Censored: journal suspended and editor dismissed

 
 
Viet Nam Right Now

 October 4, 2016

 

The Communist authorities have shut down a state run website and sacked its editor, showing the speed with which they’re prepared to suppress reporting of sensitive issues.

Readers of the website PetroTimes are being confronted with a one line message, saying that the journal has been suspended for three months on orders of the government.

The editor, Nguyen Nhu Phong, a former police colonel, was dismissed and stripped of his press card according to a statement from the information ministry.

It said he had committed “wrongdoing in press activities”, without giving further details.

Foreign press reports say the government appeared to intervene after the journal carried an interview with an exiled writer, Bui Thanh Hieu.

The item, published on September 30, later disappeared from the website.

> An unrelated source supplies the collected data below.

-- ==== Sys2Proof/Syntax.lean ====
section
/-! DEFINITION. The commands of the block, one constructor per row of spec/opcode_table.json (spec/30_encoding.md R71, R77). -/

namespace Sys2Proof

/-- A decoded command. Every field has exactly the width spec/30_encoding.md R71 gives it, so every term is one the
encoding can express; which field values a command accepts is its own rule's business. -/
inductive Instr where
  /-- RESAMPLE (spec/40_resampler.md R90). -/
  | resample
  /-- EXTL: `bd` is 0 for 8-bit and 1 for 16-bit samples (spec/41_channel.md R101). -/
  | extl (bd : BitVec 1)
  /-- EXTR (spec/41_channel.md R102). -/
  | extr (bd : BitVec 1)
  /-- RED2 (spec/41_channel.md R103). -/
  | red2 (bd : BitVec 1)
  /-- M2S (spec/41_channel.md R104). -/
  | m2s (bd : BitVec 1)
  /-- MIXEXT (spec/42_mixer.md R123). -/
  | mixext
  /-- MIXADD (spec/42_mixer.md R124). -/
  | mixadd
  /-- MIXAVG (spec/42_mixer.md R125). -/
  | mixavg
  /-- MIXWGT (spec/42_mixer.md R126). -/
  | mixwgt
  /-- ADTSENC with the raw PROF, SFI and CC fields (spec/43_adts.md R140). -/
  | adtsenc (prof : BitVec 2) (sfi : BitVec 4) (cc : BitVec 3)
  /-- ADTSPARSE (spec/43_adts.md R141). -/
  | adtsparse
  /-- SFILOOKUP (spec/43_adts.md R142). -/
  | sfilookup
  /-- SPREPARE (spec/44_session_queue.md R160). -/
  | sprepare
  /-- SSTART (spec/44_session_queue.md R161). -/
  | sstart
  /-- SSUBMIT (spec/44_session_queue.md R162). -/
  | ssubmit
  /-- SSTOP (spec/44_session_queue.md R163). -/
  | sstop
deriving DecidableEq, Repr

end Sys2Proof
end

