/-! ### Host hazards -/

/-- While a command is pending, a host write that overlaps a region the command reads (its source, its mixer table or
tracks, the seven bytes of an ADTSPARSE), and a host read or write that overlaps its destination, is a fault; a read that
overlaps no destination answers (spec/70_reset_and_hazards.md R220). The destination has the output byte count of
spec/40_resampler.md to spec/43_adts.md, whether or not the destination checks will pass; which regions a command names
that will fail before is the model's choice (log 9). -/
def Obligations.PendingRegionsFaultHostAccess : Prop :=
  ∀ (s : State) (p : Pending) (i : Instr) (addr : Word) (bytes : List Byte), s.pending = some p → decode p.word = .ok i →
    Region.valid ⟨addr.toNat, bytes.length⟩ s.platform = true →
    let access : Region := ⟨addr.toNat, bytes.length⟩
    let writeFaults := runEvent (.hostWriteMem addr bytes) s = .fault .touchesPending
    let reads := fun len : Word => runEvent (.hostReadMem addr len) s
    ((∃ bd, i = .resample ∨ i = .extl bd ∨ i = .extr bd ∨ i = .red2 bd ∨ i = .m2s bd) →
      access.overlaps p.op.source = true → writeFaults) ∧
    ((i = .mixext ∨ i = .mixadd ∨ i = .mixavg ∨ i = .mixwgt) → 1 ≤ s.rows → s.rows ≤ 256 →
      (access.overlaps (tableRegion p.op) = true → writeFaults) ∧
      ((tableRegion p.op).valid s.platform = true → ∀ r < s.rows,
        access.overlaps (s.track r).region = true → writeFaults)) ∧
    (i = .adtsparse → access.overlaps ⟨p.op.srcAddr.toNat, min p.op.srcLen.toNat 7⟩ = true → writeFaults) ∧
    (∀ ob : Nat, s.NamesOutput i ob → access.overlaps ⟨p.op.dstAddr.toNat, ob⟩ = true →
      writeFaults ∧ ∀ len : Word, len.toNat = bytes.length → reads len = .fault .touchesPending) ∧
    ((∀ ob : Nat, s.NamesOutput i ob → access.overlaps ⟨p.op.dstAddr.toNat, ob⟩ = false) →
      ∀ len : Word, len.toNat = bytes.length →
        reads len = .next { s with reply := .bytes (s.mem.readBytes addr.toNat bytes.length) })

/-- A host write to a chunk that is queued, or fed but not yet seen passed, is a fault whether or not a command is pending:
the fault of this rule, where the write overlaps no region of a pending command, and else that fault or the pending
command's. A read of FED_COUNT hands back every chunk whose number in its session lies below the count read
(spec/70_reset_and_hazards.md R223). The list of fed chunks is the model's own (log 10), and that one host's read frees a
chunk for every host is its choice (log 18). -/
def Obligations.QueuedChunksFaultHostWrites : Prop :=
  (∀ (s : State) (c : Chunk) (addr : Word) (bytes : List Byte),
    let access : Region := ⟨addr.toNat, bytes.length⟩
    let answer := runEvent (.hostWriteMem addr bytes) s
    (c ∈ s.queue ∨ ∃ k, FedChunk.mk c k ∈ s.fedUnseen) → access.valid s.platform = true →
    access.overlaps c.region = true →
    (answer = .fault .touchesQueuedChunk ∨ answer = .fault .touchesPending) ∧
      ((∀ r ∈ s.pendingReads ++ s.pendingDest, access.overlaps r = false) → answer = .fault .touchesQueuedChunk)) ∧
  (∀ s : State, ∃ t, runEvent (rd s.platform .fedCount) s = .next t ∧
    t = { s with fedUnseen := t.fedUnseen, reply := .word (BitVec.ofNat 32 s.sess.fedCount) } ∧
    ∀ f : FedChunk, f ∈ t.fedUnseen ↔ f ∈ s.fedUnseen ∧ s.sess.fedCount ≤ f.index)

/-- A host's memory write inside memory that overlaps no region of a pending command and no chunk handed over stores exactly
its bytes, and a host's memory read that overlaps no destination of one answers the bytes as they are, rising addresses
first; both leave the block alone. With nothing pending and nothing handed over there is no such region
(spec/10_state.md R46, R20). -/
def Obligations.HostMemoryAccess : Prop :=
  ∀ (s : State) (addr : Word) (bytes : List Byte),
    let access : Region := ⟨addr.toNat, bytes.length⟩
    access.valid s.platform = true →
    ((∀ r ∈ s.pendingReads ++ s.pendingDest ++ s.lentRegions, access.overlaps r = false) →
      ∃ t, runEvent (.hostWriteMem addr bytes) s = .next t ∧ t = { s with mem := t.mem } ∧
        (∀ k < bytes.length, some (t.mem.read (addr.toNat + k)) = bytes[k]?) ∧
        ∀ a, access.holds a = false → t.mem.read a = s.mem.read a) ∧
    (∀ len : Word, len.toNat = bytes.length → (∀ r ∈ s.pendingDest, access.overlaps r = false) →
      ∃ l, runEvent (.hostReadMem addr len) s = .next { s with reply := .bytes l } ∧ l.length = bytes.length ∧
        ∀ k < bytes.length, l[k]? = some (s.mem.read (addr.toNat + k))) ∧
    (s.pending = none → s.queue = [] → s.fedUnseen = [] → s.pendingReads ++ s.pendingDest ++ s.lentRegions = [])

/-! ### Resampler (spec/40_resampler.md) -/

/-- RESAMPLE on equal rates copies the source bytes, whatever their number (R91). -/
def Obligations.ResampleEqualRatesCopies : Prop :=
  ∀ s : State, ResampleCopies s →
    ∃ t, exec .resample s = .next t ∧
      s.Wrote t ⟨s.op.dstAddr.toNat, s.srcBytes⟩ s.op.srcLen (BitVec.ofNat 32 (s.srcBytes / 2)) ∧
      ∀ k < s.srcBytes, t.mem.read (s.op.dstAddr.toNat + k) = s.mem.read (s.op.srcAddr.toNat + k)

/-- RESAMPLE on unequal rates writes `outSamples` samples: the first source sample where there is one (R94), and otherwise
at index `n` the interpolation of R93 with exact arithmetic and one truncation toward zero (R90, R92, R93). -/
def Obligations.ResampleInterpolates : Prop :=
  ∀ s : State, ResampleRuns s →
    ∃ t, exec .resample s = .next t ∧
      s.Wrote t ⟨s.op.dstAddr.toNat, 2 * s.outSamples⟩ (BitVec.ofNat 32 (2 * s.outSamples))
        (BitVec.ofNat 32 s.outSamples) ∧
      ∀ n < s.outSamples,
        let x := fun k : Nat => sampleAt s.mem (s.op.srcAddr.toNat + 2 * k)
        let d := s.outSamples - 1
        let p := n * (s.srcBytes / 2 - 1)
        sampleAt t.mem (s.op.dstAddr.toNat + 2 * n) =
          if s.outSamples = 1 then x 0
          else if p % d = 0 then x (p / d)
          else (x (p / d) * d + (p % d : Nat) * (x (p / d + 1) - x (p / d))).tdiv d

/-- A region is valid exactly where its end is at most MEM_BYTES (spec/20_memory.md R51), and two regions overlap exactly
where neither is empty and each begins before the other ends (R52); and in those terms RESAMPLE's errors in their order
(R90). -/
def Obligations.ResampleErrors : Prop :=
  (∀ (r : Region) (p : Platform), r.valid p = true ↔ r.addr + r.len ≤ p.topAddr.toNat + 1) ∧
  (∀ a b : Region, a.overlaps b = true ↔
    0 < a.len ∧ 0 < b.len ∧ a.addr < b.addr + b.len ∧ b.addr < a.addr + a.len) ∧
  ∀ s : State,
    let src := s.op.source
    let fails := fun c => ∃ t, exec .resample s = .next t ∧ s.Failed t c
    let toStore := fun ob : Nat =>
      (s.op.dstCap.toNat < ob → fails .capacity) ∧
      (ob ≤ s.op.dstCap.toNat → Region.valid ⟨s.op.dstAddr.toNat, ob⟩ s.platform = false → fails .range) ∧
      (ob ≤ s.op.dstCap.toNat → Region.valid ⟨s.op.dstAddr.toNat, ob⟩ s.platform = true →
        Region.overlaps ⟨s.op.dstAddr.toNat, ob⟩ src = true → fails .overlap)
    (s.op.param0 = s.op.param1 → (src.valid s.platform = false → fails .range) ∧
      (src.valid s.platform = true → toStore s.srcBytes)) ∧
    (s.op.param0 ≠ s.op.param1 →
      (s.op.param0 = 0 → fails .badParam) ∧
      (s.op.param0 ≠ 0 → src.valid s.platform = false → fails .range) ∧
      (s.op.param0 ≠ 0 → src.valid s.platform = true → s.srcBytes % 2 = 1 → fails .shape) ∧
      (s.op.param0 ≠ 0 → src.valid s.platform = true → s.srcBytes % 2 = 0 →
        (s.outSamples = 0 → fails .zeroLength) ∧ (1 ≤ s.outSamples → toStore (2 * s.outSamples))))

/-- The interpolated sample lies between the two samples it comes from, and the first and last samples are kept (the spec's
own inference from R93). -/
def Obligations.InterpolationStaysBetweenSamples : Prop :=
  ∀ (x : List Int) (outLen n : Nat), 1 ≤ x.length → 2 ≤ outLen → n < outLen →
    let f := n * (x.length - 1) / (outLen - 1)
    (∃ c, f ≤ c ∧ c ≤ f + 1 ∧ c < x.length ∧
      min (x.getD f 0) (x.getD c 0) ≤ interp x x.length outLen n ∧
      interp x x.length outLen n ≤ max (x.getD f 0) (x.getD c 0)) ∧
    interp x x.length outLen 0 = x.getD 0 0 ∧
    interp x x.length outLen (outLen - 1) = x.getD (x.length - 1) 0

Mr Hieu has been investigating the disappearance of a former senior Communist party official and executive of a state construction company, Trinh Xuan Thanh, who is wanted on charges of economic mismanagement.

Mr Thanh has left Vietnam and the authorities have requested help from Interpol to locate him.

Mr Thanh presided over significant losses while chairman of PetroVietnam Construction, a subsidiary of the state oil company.

There have been suggestions that Mr Thanh could be involved in a feud with other Communist party bosses.

The government remains acutely sensitive to any discussion of internal struggles inside the leadership.

Independent bloggers are routinely harassed and sometimes sentenced to lengthy prison terms. Official newspapers and journals are subjected to strict censorship.